What the exercise asks> Extract the lines from the first line of the records below through the line containing "refine ih hmrest", inclusive, and reproduce them exactly as written.

Records to process>
/-- What the entry listed first reads as. -/
theorem readAt_cons_self (a : Nat) (v : Byte) (m : Memory) : Memory.readAt ((a, v) :: m) a = v :=
  if_pos rfl

/-- Every other index is read from the rest. -/
theorem readAt_cons_of_ne {a k : Nat} (v : Byte) (m : Memory) (h : a ≠ k) :
    Memory.readAt ((a, v) :: m) k = m.readAt k :=
  if_neg h

/-- Below its first index a canonical table reads `TABLE_DEFAULT`. -/
theorem readAt_of_lt_wfFrom {m : Memory} {lo k : Nat} (hm : m.wfFrom lo = true) (hk : k < lo) :
    m.readAt k = tableDefault := by
  induction m generalizing lo with
  | nil => rfl
  | cons c m ih =>
    obtain ⟨a, v⟩ := c
    obtain ⟨hlo, _, _, hrest⟩ := wfFrom_cons.1 hm
    rw [readAt_cons_of_ne v m (by omega), ih hrest (by omega)]

/-- A canonical table whose first index is `a` and one that begins after `a` read differently at `a`. -/
theorem readAt_head_ne {m n : Memory} {lo a : Nat} {v : Byte}
    (hm : Memory.wfFrom lo ((a, v) :: m) = true) (hn : n.wfFrom (a + 1) = true) :
    Memory.readAt ((a, v) :: m) a ≠ n.readAt a := by
  obtain ⟨_, _, hv, _⟩ := wfFrom_cons.1 hm
  rw [readAt_cons_self, readAt_of_lt_wfFrom hn (Nat.lt_succ_self a)]
  exact hv

/-- Canonical tables that read alike at every index are equal data. -/
theorem eq_of_readAt_eq {m n : Memory} {lo : Nat} (hm : m.wfFrom lo = true) (hn : n.wfFrom lo = true)
    (h : ∀ k < 256, m.readAt k = n.readAt k) : m = n := by
  induction m generalizing n lo with
  | nil =>
    cases n with
    | nil => rfl
    | cons c n =>
      obtain ⟨_, ha, _, _⟩ := wfFrom_cons.1 hn
      exact absurd (h _ ha).symm (readAt_head_ne hn rfl)
  | cons c m ih =>
    obtain ⟨a, v⟩ := c
    obtain ⟨hlo, ha, hv, hmrest⟩ := wfFrom_cons.1 hm
    cases n with
    | nil => exact absurd (h a ha) (readAt_head_ne hm rfl)
    | cons c n =>
      obtain ⟨a', v'⟩ := c
      obtain ⟨hlo', ha', hv', hnrest⟩ := wfFrom_cons.1 hn
      obtain hlt | rfl | hgt := Nat.lt_trichotomy a a'
      · have hlater : Memory.wfFrom (a + 1) ((a', v') :: n) = true :=
          wfFrom_cons.2 ⟨hlt, ha', hv', hnrest⟩
        exact absurd (h a ha) (readAt_head_ne hm hlater)
      · have hentry := h a ha
        rw [readAt_cons_self, readAt_cons_self] at hentry
        have hrest : m = n := by
          refine ih hmrest hnrest fun k hk => ?_
          by_cases hle : k < a + 1
          · rw [readAt_of_lt_wfFrom hmrest hle, readAt_of_lt_wfFrom hnrest hle]
          · have hne : a ≠ k := by omega
            have hread := h k hk
            rwa [readAt_cons_of_ne v m hne, readAt_cons_of_ne v' n hne] at hread
        rw [hentry, hrest]
      · have hlater : Memory.wfFrom (a' + 1) ((a, v) :: m) = true :=
          wfFrom_cons.2 ⟨hgt, ha, hv, hmrest⟩
        exact absurd (h a' ha').symm (readAt_head_ne hn hlater)

/-- Settles O35: every index below 256 is that of a byte. -/
theorem canonicalTablesThatReadAlikeAreEqual : Obligations.CanonicalTablesThatReadAlikeAreEqual := by
  intro m n hm hn h
  refine eq_of_readAt_eq hm hn fun k hk => ?_
  have hread := h (BitVec.ofNat 8 k)
  rwa [Memory.read, Memory.read, BitVec.toNat_ofNat, Nat.mod_eq_of_lt hk] at hread

end Sys2Proof.Machine

namespace Sys2Proof.Machine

Response below>
/-- What the entry listed first reads as. -/
theorem readAt_cons_self (a : Nat) (v : Byte) (m : Memory) : Memory.readAt ((a, v) :: m) a = v :=
  if_pos rfl

/-- Every other index is read from the rest. -/
theorem readAt_cons_of_ne {a k : Nat} (v : Byte) (m : Memory) (h : a ≠ k) :
    Memory.readAt ((a, v) :: m) k = m.readAt k :=
  if_neg h

/-- Below its first index a canonical table reads `TABLE_DEFAULT`. -/
theorem readAt_of_lt_wfFrom {m : Memory} {lo k : Nat} (hm : m.wfFrom lo = true) (hk : k < lo) :
    m.readAt k = tableDefault := by
  induction m generalizing lo with
  | nil => rfl
  | cons c m ih =>
    obtain ⟨a, v⟩ := c
    obtain ⟨hlo, _, _, hrest⟩ := wfFrom_cons.1 hm
    rw [readAt_cons_of_ne v m (by omega), ih hrest (by omega)]

/-- A canonical table whose first index is `a` and one that begins after `a` read differently at `a`. -/
theorem readAt_head_ne {m n : Memory} {lo a : Nat} {v : Byte}
    (hm : Memory.wfFrom lo ((a, v) :: m) = true) (hn : n.wfFrom (a + 1) = true) :
    Memory.readAt ((a, v) :: m) a ≠ n.readAt a := by
  obtain ⟨_, _, hv, _⟩ := wfFrom_cons.1 hm
  rw [readAt_cons_self, readAt_of_lt_wfFrom hn (Nat.lt_succ_self a)]
  exact hv

/-- Canonical tables that read alike at every index are equal data. -/
theorem eq_of_readAt_eq {m n : Memory} {lo : Nat} (hm : m.wfFrom lo = true) (hn : n.wfFrom lo = true)
    (h : ∀ k < 256, m.readAt k = n.readAt k) : m = n := by
  induction m generalizing n lo with
  | nil =>
    cases n with
    | nil => rfl
    | cons c n =>
      obtain ⟨_, ha, _, _⟩ := wfFrom_cons.1 hn
      exact absurd (h _ ha).symm (readAt_head_ne hn rfl)
  | cons c m ih =>
    obtain ⟨a, v⟩ := c
    obtain ⟨hlo, ha, hv, hmrest⟩ := wfFrom_cons.1 hm
    cases n with
    | nil => exact absurd (h a ha) (readAt_head_ne hm rfl)
    | cons c n =>
      obtain ⟨a', v'⟩ := c
      obtain ⟨hlo', ha', hv', hnrest⟩ := wfFrom_cons.1 hn
      obtain hlt | rfl | hgt := Nat.lt_trichotomy a a'
      · have hlater : Memory.wfFrom (a + 1) ((a', v') :: n) = true :=
          wfFrom_cons.2 ⟨hlt, ha', hv', hnrest⟩
        exact absurd (h a ha) (readAt_head_ne hm hlater)
      · have hentry := h a ha
        rw [readAt_cons_self, readAt_cons_self] at hentry
        have hrest : m = n := by
          refine ih hmrest hnrest fun k hk => ?_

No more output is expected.